LIDA 是如何工作的? 它可能没有您想象的那么复杂。

Manager 类

# Visualization manager class that handles the visualization of the data with the following methods

# summarize data given a df
# generate goals given a summary
# generate generate visualization specifications given a summary and a goal
# execute the specification given some data


def __init__(self, text_gen: TextGenerator = None) -> None:
"""
Initialize the Manager object.

Args:
text_gen (TextGenerator, optional): Text generator object. Defaults to None.
"""

self.text_gen = text_gen or llm()

self.summarizer = Summarizer()
self.goal = GoalExplorer()
self.vizgen = VizGenerator()
self.vizeditor = VizEditor()
self.executor = ChartExecutor()
self.explainer = VizExplainer()
self.evaluator = VizEvaluator()
self.repairer = VizRepairer()
self.recommender = VizRecommender()
self.data = None
self.infographer = None
self.persona = PersonaExplorer()

提示设计

摘要
You are an experienced data analyst that can annotate datasets. Your instructions are as follows:
i) ALWAYS generate the name of the dataset and the dataset_description
ii) ALWAYS generate a field description.
iii.) ALWAYS generate a semantic_type (a single word) for each field given its values e.g. company, city, number, supplier, location, gender, longitude, latitude, url, ip address, zip code, email, etc
You must return an updated JSON dictionary without any preamble or explanation.

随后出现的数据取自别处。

-- ==== Sys2Proof/Machine/Flags.lean ====
section
/-! DEFINITION. The read-only CSRs: STATUS, which holds the block's only flags (10_state.md R31, R42), the
levels and counts (R32, R33), the accumulators (R34); and the value of any CSR (40_control.md R84). -/

namespace Sys2Proof.Machine

/-- The nine read-only registers (R23). -/
inductive View where
  | status | rxLevel | rxPlen | txLevel | txCount | resyncCnt | damagedCnt | engAcc | txAcc
  deriving DecidableEq, Repr

/-- The number of a read-only register (R23). -/
def View.number : View → Byte
  | .status => 0x10#8
  | .rxLevel => 0x11#8
  | .rxPlen => 0x12#8
  | .txLevel => 0x13#8
  | .txCount => 0x14#8
  | .resyncCnt => 0x15#8
  | .damagedCnt => 0x16#8
  | .engAcc => 0x17#8
  | .txAcc => 0x18#8

def View.all : List View :=
  [.status, .rxLevel, .rxPlen, .txLevel, .txCount, .resyncCnt, .damagedCnt, .engAcc, .txAcc]

/-- The read-only register a number names, if it names one (R23). -/
def View.ofNumber (a : Byte) : Option View := View.all.find? (fun v => v.number == a)

/-- DSTATE as STATUS bit 1 (R31): 0 is SEEK, 1 is ACC. -/
def DState.bit : DState → BitVec 1
  | .seek => 0#1
  | .acc => 1#1

/-- STATUS (R31): CFG_ERR in 11:8, LAST_OUTCOME in 5:4, TX_INFRAME in 2, DSTATE in 1, CFG_VALID in 0,
zero elsewhere. -/
def State.status (s : State) : Half :=
  s.cfgErr.setWidth 16 <<< 8 ||| s.lastout.setWidth 16 <<< 4 ||| (BitVec.ofBool s.txinf).setWidth 16 <<< 2
    ||| s.dstate.bit.setWidth 16 <<< 1 ||| (BitVec.ofBool s.cfgValid).setWidth 16

/-- The layout of ENG_ACC and TX_ACC (R34): the parity in bit 8, the CRC remainder in bits 7:0. -/
def accView (par : Bool) (crc : Byte) : Half := (BitVec.ofBool par).setWidth 16 <<< 8 ||| crc.setWidth 16

/-- The value of a read-only register (R31 to R34). A length is a 16-bit value; the bounds of R13 make
every length of a reachable state fit. -/
def State.view (s : State) : View → Half
  | .status => s.status
  | .rxLevel => BitVec.ofNat 16 s.rxbuf.length
  | .rxPlen => BitVec.ofNat 16 s.rxpay.length
  | .txLevel => BitVec.ofNat 16 s.txq.length
  | .txCount => s.txcnt
  | .resyncCnt => s.resync
  | .damagedCnt => s.damaged
  | .engAcc => accView s.engpar s.engcrc
  | .txAcc => accView s.txpar s.txcrc

/-- CsrValue(A) of R84; `none` when the number is unassigned (R85). -/
def State.csrValue (s : State) (a : Byte) : Option Half :=
  match CfgReg.ofNumber a with
  | some r => some (s.cfg.read r)
  | none => (View.ofNumber a).map s.view

end Sys2Proof.Machine
end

Summarize data given a DataFrame or file path.

Args:
data (Union[pd.DataFrame, str]): Input data, either a DataFrame or file path.
file_name (str, optional): Name of the file if data is loaded from a file path. Defaults to "".
n_samples (int, optional): Number of summary samples to generate. Defaults to 3.
summary_method (str, optional): Summary method to use. Defaults to "default".
textgen_config (TextGenerationConfig, optional): Text generation configuration. Defaults to TextGenerationConfig(n=1, temperature=0).

Returns:
Summary: Summary object containing the generated summary.

Example of Summary:
{
'name': 'cars.csv',
'file_name': 'cars.csv',
'dataset_description': '',
'fields': [
{
'column': 'Name',
'properties': {
'dtype': 'string',
'samples': [
'Nissan Altima S 4dr',
'Mercury Marauder 4dr',
'Toyota Prius 4dr (gas/electric)'
],
'num_unique_values': 385,
'semantic_type': '',
'description': ''
}
},
{
'column': 'Type',
'properties': {
'dtype': 'category',
'samples': ['SUV', 'Minivan', 'Sports Car'],
'num_unique_values': 5,
'semantic_type': '',
'description': ''
}
},
{
'column': 'AWD',
'properties': {
'dtype': 'number',
'std': 0,
'min': 0,
'max': 1,
'samples': [1, 0],
'num_unique_values': 2,
'semantic_type': '',
'description': ''
}
}
]
}

"""

目标
You are a an experienced data analyst who can generate a given number of insightful GOALS about data, when given a summary of the data, and a specified persona. The VISUALIZATIONS YOU RECOMMEND MUST FOLLOW VISUALIZATION BEST PRACTICES (e.g., must use bar charts instead of pie charts for comparing quantities) AND BE MEANINGFUL (e.g., plot longitude and latitude on maps where appropriate). They must also be relevant to the specified persona. Each goal must include a question, a visualization (THE VISUALIZATION MUST REFERENCE THE EXACT COLUMN FIELDS FROM THE SUMMARY), and a rationale (JUSTIFICATION FOR WHICH dataset FIELDS ARE USED and what we will learn from the visualization). Each goal MUST mention the exact fields from the dataset summary above

The number of GOALS to generate is {n}. The goals should be based on the data summary below,
The generated goals SHOULD BE FOCUSED ON THE INTERESTS AND PERSPECTIVE of a '{persona.persona} persona, who is insterested in complex, insightful goals about the data.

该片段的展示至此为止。